Why PDF/A documents matter

In my point of view, it’s a standard file for archiving thanks to key features:
  • The fonts of document’s content will always be displayed the same on all places, not depending on any devices.
  • Documents are safe. For example, no executable file launches are allowed or no external content references are allowed.
(Find more features at https://en.wikipedia.org/wiki/PDF/A#Description)

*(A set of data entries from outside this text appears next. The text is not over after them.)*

def canFlds0 : List Fld :=
  [CAN_STAT_MODE, CAN_STAT_ERR_STATE, CAN_STAT_SQUALL, CAN_STAT_NO_ACK, CAN_STAT_BAND_INTRUDER, CAN_STAT_STB,
   CAN_STAT_FORMAT, CAN_STAT_N2K, CAN_STAT_PENDING, CAN_STAT_HELD, CAN_ERR_TEC, CAN_ERR_REC, CAN_ERR_BUSOFFS,
   CAN_NBT_NBRP, CAN_NBT_NTSEG1, CAN_NBT_NTSEG2, CAN_NBT_NSJW, CAN_NBT_TRIPLE, CAN_DBT_DBRP, CAN_DBT_DTSEG1]
def canFlds1 : List Fld :=
  [CAN_DBT_DTSEG2, CAN_DBT_DSJW, CAN_TDC_TDC_EN, CAN_TDC_TDCO, CAN_TDC_TDCV, CAN_LOAD_LOAD_PM, CAN_LOAD_PEAK_PM,
   CAN_SQ_HOLD_PCT, CAN_SQ_RELEASE_PCT, CAN_SQ_HOLDS, CAN_RX_CNT_FRAMES, CAN_RX_CNT_UNMATCHED, CAN_TX_CNT_FRAMES,
   CAN_TX_CNT_ONESHOT_FAIL, CAN_TX_CNT_LATE_CANCEL, CAN_ERR_CNT_ACK, CAN_ERR_CNT_CRC, CAN_ERR_CNT_STUFF_FORM,
   CAN_ERR_CNT_BIT, CAN_LEC_LEC]
def canFlds2 : List Fld :=
  [CAN_LEC_DATA_PHASE, CAN_LEC_PEXC, CAN_LEC_REMOTE, CAN_BAND_TOP, CAN_BAND_ENABLED, CAN_BAND_INTRUDERS,
   CAN_BAND_LAST_ID, CAN_MB_SEL_MB, CAN_MB_STAT_STATUS, CAN_MB_STAT_ONESHOT, CAN_MB_STAT_URGENT, CAN_MB_STAT_OWNER,
   CAN_MB_STAT_FAIL_KIND, CAN_MB_STAT_DLC, CAN_MB_STAT_ATTEMPTS, CAN_MB_ID_ID, CAN_MB_ID_IDE, CAN_MB_ID_FDF,
   CAN_MB_ID_BRS, CAN_FLT_SEL_FLT]
def canFlds3 : List Fld :=
  [CAN_FLT_CFG_DEST, CAN_FLT_CFG_IDE, CAN_FLT_CFG_KIND, CAN_FLT_CFG_WAKE, CAN_FLT_CFG_ENABLED, CAN_FLT_CFG_PIGEONHOLE,
   CAN_FLT_CFG_LAYOUT, CAN_FLT_ID_ID, CAN_FLT_MASK_MASK, CAN_FLT_HIT_HITS, CAN_FLT_HIT_SHORT, CAN_N2K_ADDR,
   CAN_N2K_CLAIMED, CAN_N2K_CANNOT_CLAIM, CAN_N2K_LOSSES, CAN_CMD_RECOVER, CAN_EVT_BUSOFF, CAN_EVT_PASSIVE,
   CAN_EVT_NO_ACK, CAN_EVT_SQUALL]
def canFlds4 : List Fld :=
  [CAN_EVT_BAND, CAN_EVT_ONESHOT_FAIL, CAN_EVT_LATE_CANCEL, CAN_EVT_ES_NEW, CAN_EVT_ES_LOST, CAN_EVT_N2K,
   CAN_ES_ID_ID, CAN_ES_ID_IDE, CAN_ES_ID_FDF, CAN_ES_ID_BRS, CAN_ES_INFO_DLC, CAN_ES_INFO_LEN, CAN_ES_INFO_ESI,
   CAN_ES_INFO_SEQ, CAN_ES_PM_PM32, CAN_ES_LOST_OVERWRITE, CAN_ES_LOST_SHADOW_LOST, CAN_ES_DATA_DATA, CAN_ES_STAT_NEW,
   CAN_ES_STAT_LOCKED]
def canFlds5 : List Fld :=
  [CAN_ES_STAT_SHADOW_FULL, CAN_ES_STAT_LOCK_TIMEOUT, CAN_ES_CFG_ID, CAN_ES_CFG_IDE, CAN_ES_CFG_ENABLED,
   CAN_ES_CFG_WAKE, CAN_ES_MASK_MASK]
/-- Every field of the CAN block. -/
def canFlds : List Fld := canFlds0 ++ canFlds1 ++ canFlds2 ++ canFlds3 ++ canFlds4 ++ canFlds5

/-! ### ETH block, BAR0 0x15000 -/

def ETH_STAT_LINK : Fld := ⟨0x15000, 0, 1, 0, .ro⟩
def ETH_STAT_SPEED : Fld := ⟨0x15000, 1, 2, 0, .ro⟩
def ETH_STAT_IFACE : Fld := ⟨0x15000, 3, 2, 0, .ro⟩
def ETH_STAT_FAULT : Fld := ⟨0x15000, 5, 1, 0, .ro⟩
def ETH_STAT_PRP : Fld := ⟨0x15000, 6, 1, 0, .ro⟩
def ETH_STAT_SQUALL : Fld := ⟨0x15000, 7, 1, 0, .ro⟩
def ETH_STAT_TX_ON : Fld := ⟨0x15000, 8, 1, 0, .ro⟩
def ETH_STAT_VLAN_ID : Fld := ⟨0x15000, 9, 12, 0, .ro⟩
def ETH_RX_CNT_FRAMES : Fld := ⟨0x15004, 0, 16, 0, .ro⟩
def ETH_RX_CNT_UNMATCHED : Fld := ⟨0x15004, 16, 16, 0, .ro⟩
def ETH_TX_CNT_FRAMES : Fld := ⟨0x15008, 0, 16, 0, .ro⟩
def ETH_TX_CNT_GUARD_HOLDS : Fld := ⟨0x15008, 16, 16, 0, .ro⟩
def ETH_ERR_CNT_FCS : Fld := ⟨0x1500C, 0, 8, 0, .ro⟩
def ETH_ERR_CNT_LENGTH : Fld := ⟨0x1500C, 8, 8, 0, .ro⟩
def ETH_ERR_CNT_BAD_PAYLOAD : Fld := ⟨0x1500C, 16, 8, 0, .ro⟩
def ETH_ERR_CNT_SHORT : Fld := ⟨0x1500C, 24, 8, 0, .ro⟩
def ETH_LOAD_LOAD_PM : Fld := ⟨0x15010, 0, 10, 0, .ro⟩
def ETH_LOAD_PEAK_PM : Fld := ⟨0x15010, 10, 10, 0, .ro⟩
def ETH_SQ_HOLD_PCT : Fld := ⟨0x15014, 0, 7, 70, .ro⟩
def ETH_SQ_RELEASE_PCT : Fld := ⟨0x15014, 7, 7, 60, .ro⟩
def ETH_SQ_HOLDS : Fld := ⟨0x15014, 14, 8, 0, .ro⟩
def ETH_SQ_BC_DROPS : Fld := ⟨0x15014, 22, 10, 0, .ro⟩
def ETH_PRP_DUPLICATES : Fld := ⟨0x15018, 0, 16, 0, .ro⟩
def ETH_PRP_WRONG_LAN : Fld := ⟨0x15018, 16, 16, 0, .ro⟩
def ETH_GCL_ENTRIES : Fld := ⟨0x1501C, 0, 7, 0, .ro⟩
def ETH_GCL_CURRENT : Fld := ⟨0x1501C, 7, 6, 0, .ro⟩
def ETH_GCL_REPHASED : Fld := ⟨0x1501C, 13, 1, 0, .w1c⟩
def ETH_TS_LAT_TX_NS : Fld := ⟨0x15020, 0, 16, 0, .ro⟩
def ETH_TS_LAT_RX_NS : Fld := ⟨0x15020, 16, 16, 0, .ro⟩
def ETH_FLT_SEL_FLT : Fld := ⟨0x15024, 0, 5, 0, .rw⟩
def ETH_FLT_CFG_DEST : Fld := ⟨0x15028, 0, 2, 0, .ro⟩
def ETH_FLT_CFG_ENABLED : Fld := ⟨0x15028, 2, 1, 0, .ro⟩
def ETH_FLT_CFG_WAKE : Fld := ⟨0x15028, 3, 1, 0, .ro⟩
def ETH_FLT_CFG_PIGEONHOLE : Fld := ⟨0x15028, 4, 7, 0, .ro⟩
def ETH_FLT_CFG_KIND : Fld := ⟨0x15028, 11, 3, 0, .ro⟩
def ETH_FLT_CFG_LAYOUT : Fld := ⟨0x15028, 14, 8, 0, .ro⟩
def ETH_FLT_HIT_HITS : Fld := ⟨0x1502C, 0, 32, 0, .ro⟩
def ETH_Q_SEL_QUEUE : Fld := ⟨0x15030, 0, 3, 0, .rw⟩
def ETH_Q_STAT_DEPTH : Fld := ⟨0x15034, 0, 8, 0, .ro⟩
def ETH_Q_STAT_GATE_OPEN : Fld := ⟨0x15034, 8, 1, 0, .ro⟩
def ETH_Q_STAT_SENT : Fld := ⟨0x15034, 9, 23, 0, .ro⟩
def ETH_EVT_LINK : Fld := ⟨0x15044, 0, 1, 0, .w1c⟩
def ETH_EVT_SQUALL : Fld := ⟨0x15044, 1, 1, 0, .w1c⟩
def ETH_EVT_FAULT : Fld := ⟨0x15044, 2, 1, 0, .w1c⟩
def ETH_EVT_PRP_LAN : Fld := ⟨0x15044, 3, 1, 0, .w1c⟩
def ETH_HOST_STAT_PCIE_UP : Fld := ⟨0x15200, 0, 1, 0, .ro⟩
def ETH_HOST_STAT_PCIE_GEN : Fld := ⟨0x15200, 1, 2, 0, .ro⟩
def ETH_HOST_STAT_PCIE_WIDTH : Fld := ⟨0x15200, 3, 2, 0, .ro⟩
def ETH_HOST_STAT_SESSION_PORT : Fld := ⟨0x15200, 5, 1, 0, .ro⟩
def ETH_HOST_CNT_SPI_BAD : Fld := ⟨0x15204, 0, 16, 0, .ro⟩
def ETH_HOST_CNT_PARTIAL_WR : Fld := ⟨0x15204, 16, 16, 0, .ro⟩
def ETH_DISP_STAT_RUNNING : Fld := ⟨0x15208, 0, 1, 0, .ro⟩
def ETH_DISP_STAT_SEQ : Fld := ⟨0x15208, 16, 16, 0, .ro⟩
def ETH_WR_STAT_RUNNING : Fld := ⟨0x1520C, 0, 1, 0, .ro⟩
def ETH_WR_STAT_FULL : Fld := ⟨0x1520C, 1, 1, 0, .ro⟩
def ETH_WR_STAT_POLICY : Fld := ⟨0x1520C, 2, 1, 0, .ro⟩
def ETH_WR_STAT_LOST : Fld := ⟨0x1520C, 16, 16, 0, .ro⟩
def ETH_WR_HEAD_LO_SEQ : Fld := ⟨0x15210, 0, 32, 0, .ro⟩
def ETH_WR_HEAD_HI_SEQ : Fld := ⟨0x15214, 0, 32, 0, .ro⟩
def ETH_WR_ACK_LO_SEQ : Fld := ⟨0x15218, 0, 32, 0, .rw⟩
def ETH_WR_ACK_HI_SEQ : Fld := ⟨0x1521C, 0, 32, 0, .rw⟩
def ETH_WR_OFS_TILE : Fld := ⟨0x15220, 0, 12, 0, .rw⟩
def ETH_WR_OFS_BLOCK : Fld := ⟨0x15220, 12, 8, 0, .rw⟩
def ETH_WR_WIN_DATA : Fld := ⟨0x15300, 0, 32, 0, .ro⟩

def ethFlds0 : List Fld :=
  [ETH_STAT_LINK, ETH_STAT_SPEED, ETH_STAT_IFACE, ETH_STAT_FAULT, ETH_STAT_PRP, ETH_STAT_SQUALL, ETH_STAT_TX_ON,
   ETH_STAT_VLAN_ID, ETH_RX_CNT_FRAMES, ETH_RX_CNT_UNMATCHED, ETH_TX_CNT_FRAMES, ETH_TX_CNT_GUARD_HOLDS,
   ETH_ERR_CNT_FCS, ETH_ERR_CNT_LENGTH, ETH_ERR_CNT_BAD_PAYLOAD, ETH_ERR_CNT_SHORT, ETH_LOAD_LOAD_PM,
   ETH_LOAD_PEAK_PM, ETH_SQ_HOLD_PCT, ETH_SQ_RELEASE_PCT]
def ethFlds1 : List Fld :=
  [ETH_SQ_HOLDS, ETH_SQ_BC_DROPS, ETH_PRP_DUPLICATES, ETH_PRP_WRONG_LAN, ETH_GCL_ENTRIES, ETH_GCL_CURRENT,
   ETH_GCL_REPHASED, ETH_TS_LAT_TX_NS, ETH_TS_LAT_RX_NS, ETH_FLT_SEL_FLT, ETH_FLT_CFG_DEST, ETH_FLT_CFG_ENABLED,
   ETH_FLT_CFG_WAKE, ETH_FLT_CFG_PIGEONHOLE, ETH_FLT_CFG_KIND, ETH_FLT_CFG_LAYOUT, ETH_FLT_HIT_HITS, ETH_Q_SEL_QUEUE,
   ETH_Q_STAT_DEPTH, ETH_Q_STAT_GATE_OPEN]
def ethFlds2 : List Fld :=
  [ETH_Q_STAT_SENT, ETH_EVT_LINK, ETH_EVT_SQUALL, ETH_EVT_FAULT, ETH_EVT_PRP_LAN, ETH_HOST_STAT_PCIE_UP,
   ETH_HOST_STAT_PCIE_GEN, ETH_HOST_STAT_PCIE_WIDTH, ETH_HOST_STAT_SESSION_PORT, ETH_HOST_CNT_SPI_BAD,
   ETH_HOST_CNT_PARTIAL_WR, ETH_DISP_STAT_RUNNING, ETH_DISP_STAT_SEQ, ETH_WR_STAT_RUNNING, ETH_WR_STAT_FULL,
   ETH_WR_STAT_POLICY, ETH_WR_STAT_LOST, ETH_WR_HEAD_LO_SEQ, ETH_WR_HEAD_HI_SEQ, ETH_WR_ACK_LO_SEQ]
def ethFlds3 : List Fld :=
  [ETH_WR_ACK_HI_SEQ, ETH_WR_OFS_TILE, ETH_WR_OFS_BLOCK, ETH_WR_WIN_DATA]
/-- Every field of the ETH block. -/
def ethFlds : List Fld := ethFlds0 ++ ethFlds1 ++ ethFlds2 ++ ethFlds3

/-! ### LOG block, BAR0 0x16000 -/

def LOG_STAT_HOLD_REASON : Fld := ⟨0x16000, 0, 3, 0, .ro⟩
def LOG_STAT_OPEN : Fld := ⟨0x16000, 3, 1, 0, .ro⟩
def LOG_STAT_ERASING : Fld := ⟨0x16000, 4, 1, 0, .ro⟩
def LOG_STAT_FLASH_ERR : Fld := ⟨0x16000, 5, 1, 0, .w1c⟩
def LOG_STAT_RAM_75 : Fld := ⟨0x16000, 6, 1, 0, .ro⟩
def LOG_STAT_HOLD_USED : Fld := ⟨0x16000, 16, 11, 0, .ro⟩
def LOG_HEAD_SEQ_LO_SEQ : Fld := ⟨0x16004, 0, 32, 0, .ro⟩
def LOG_HEAD_SEQ_HI_SEQ : Fld := ⟨0x16008, 0, 32, 0, .ro⟩
def LOG_FLUSH_SEQ_LO_SEQ : Fld := ⟨0x1600C, 0, 32, 0, .ro⟩
def LOG_FLUSH_SEQ_HI_SEQ : Fld := ⟨0x16010, 0, 32, 0, .ro⟩
def LOG_OLDEST_SEQ_LO_SEQ : Fld := ⟨0x16014, 0, 32, 0, .ro⟩
def LOG_OLDEST_SEQ_HI_SEQ : Fld := ⟨0x16018, 0, 32, 0, .ro⟩
def LOG_UNFLUSHED_COUNT : Fld := ⟨0x1601C, 0, 15, 0, .ro⟩
def LOG_LOST_RAM : Fld := ⟨0x16020, 0, 16, 0, .ro⟩
def LOG_LOST_HOLD : Fld := ⟨0x16020, 16, 16, 0, .ro⟩
def LOG_RD_SEQ_LO_SEQ : Fld := ⟨0x16024, 0, 32, 0, .rw⟩
def LOG_RD_SEQ_HI_SEQ : Fld := ⟨0x16028, 0, 32, 0, .rw⟩
def LOG_RD_STAT_BUSY : Fld := ⟨0x1602C, 0, 1, 0, .ro⟩
def LOG_RD_STAT_READY : Fld := ⟨0x1602C, 1, 1, 0, .ro⟩
def LOG_RD_STAT_HELD : Fld := ⟨0x1602C, 2, 6, 0, .ro⟩
def LOG_MARK_SEL_SLOT : Fld := ⟨0x16030, 0, 3, 0, .rw⟩
def LOG_MARK_LO_SEQ : Fld := ⟨0x16034, 0, 32, 0, .rw⟩
def LOG_MARK_HI_SEQ : Fld := ⟨0x16038, 0, 32, 0, .rw⟩
def LOG_MARK_STAT_PERSISTED : Fld := ⟨0x1603C, 0, 1, 1, .ro⟩
def LOG_MARK_STAT_REFUSED : Fld := ⟨0x1603C, 1, 1, 0, .w1c⟩
def LOG_MARK_UNREAD_COUNT : Fld := ⟨0x16040, 0, 32, 0, .ro⟩
def LOG_ERASE_KEY : Fld := ⟨0x16044, 0, 32, 0, .rwl [.maker]⟩
def LOG_ERASED_LO_SEQ : Fld := ⟨0x16048, 0, 32, 0, .ro⟩
def LOG_ERASED_HI_SEQ : Fld := ⟨0x1604C, 0, 32, 0, .ro⟩
def LOG_EVT_LOST : Fld := ⟨0x16050, 0, 1, 0, .w1c⟩
def LOG_EVT_FLASH_ERR : Fld := ⟨0x16050, 1, 1, 0, .w1c⟩
def LOG_EVT_RAM_75 : Fld := ⟨0x16050, 2, 1, 0, .w1c⟩
def LOG_EVT_ERASED : Fld := ⟨0x16050, 3, 1, 0, .w1c⟩
def LOG_EVT_MARK_REFUSED : Fld := ⟨0x16050, 4, 1, 0, .w1c⟩
def LOG_WIN_DATA : Fld := ⟨0x16800, 0, 32, 0, .ro⟩

def logFlds0 : List Fld :=
  [LOG_STAT_HOLD_REASON, LOG_STAT_OPEN, LOG_STAT_ERASING, LOG_STAT_FLASH_ERR, LOG_STAT_RAM_75, LOG_STAT_HOLD_USED,
   LOG_HEAD_SEQ_LO_SEQ, LOG_HEAD_SEQ_HI_SEQ, LOG_FLUSH_SEQ_LO_SEQ, LOG_FLUSH_SEQ_HI_SEQ, LOG_OLDEST_SEQ_LO_SEQ,
   LOG_OLDEST_SEQ_HI_SEQ, LOG_UNFLUSHED_COUNT, LOG_LOST_RAM, LOG_LOST_HOLD, LOG_RD_SEQ_LO_SEQ, LOG_RD_SEQ_HI_SEQ,
   LOG_RD_STAT_BUSY, LOG_RD_STAT_READY, LOG_RD_STAT_HELD]
def logFlds1 : List Fld :=
  [LOG_MARK_SEL_SLOT, LOG_MARK_LO_SEQ, LOG_MARK_HI_SEQ, LOG_MARK_STAT_PERSISTED, LOG_MARK_STAT_REFUSED,
   LOG_MARK_UNREAD_COUNT, LOG_ERASE_KEY, LOG_ERASED_LO_SEQ, LOG_ERASED_HI_SEQ, LOG_EVT_LOST, LOG_EVT_FLASH_ERR,
   LOG_EVT_RAM_75, LOG_EVT_ERASED, LOG_EVT_MARK_REFUSED, LOG_WIN_DATA]
/-- Every field of the LOG block. -/
def logFlds : List Fld := logFlds0 ++ logFlds1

Several approaches for creating a PDF/A document

At the first glance, I found some approaches as follows:

(1). Paid APIs
  • Aspose PDF: Java-based APIs. It seemed the price was too expensive.
  • PdfTron: Javascript-based APIs. I tried to contact them to know the price but they requested me some information even I could not estimate to answer it.
(2). Free APIs
  • Apache FOP: Java-based APIs. I needed to defined the templates by its own ways (FOP files) instead of HTML and CSS. (I created a hello world app here)
  • PDFBox: Java-based APIs. It looked promising that I could convert a normal PDF document to PDF/A one.
(3). Forking a open source project/building my own PDF/A generating engine
  • pdfkit: Javascript-based project. I needed to know the specification of PDF/A compliance, and to build my own lib for generating PDF/A documents.
Basing on these insights, I decided to go with approach (2).

Apache FOP tryout

I decided to stop this approach. Apache FOP strictly required to provide templates with XSL-FO format which is not supported wisely. Ref: https://stackoverflow.com/questions/10641667/use-of-xsl-fo-css3-instead-of-css2-to-create-paginated-documents-like-pdf/21345708#21345708
  • Due to limitation of formatting support, it’s hard to format content of a PDF if its template is complex such as including images, tables, etc..
  • There seemed to be no tools for converting from HTML, CSS into XSL-FO. But my templates were built on HTML, CSS and Meteor and data was bound dynamically.

PDFBox tryout

Basing on the example of creating PDF/A here, I tried to convert an existing normal PDF file into another PDF/A. There were 3 parts to do:
  1. embed/load fonts
  2. include XMP metadata
  3. include color profile
I used these following tools to verify the result:
With filling some mandatory information, I passed the parts 2 and 3 successfully. But, I have really got stuck at part 1 for a long time.

Eventually, I found the root cause by delving deeper into source code of some libraries PDFBox, PDFBox Preflight, node-html-pdf, PhantomJS, etc.. as follows:

I could not successfully generate PDF/A document by converting the existing normal PDFs generated from Meteor because the PDF generated did not embedded the font fully.

My project used node-html-pdf which in turn used PhantomJS to render HTML into PDF. PhantomJS used Qt for writing PDF. The library always embedded the fonts using Subsetting (meaning only the characters were used in the document were embedded). This did not comply with the PDF/A specification.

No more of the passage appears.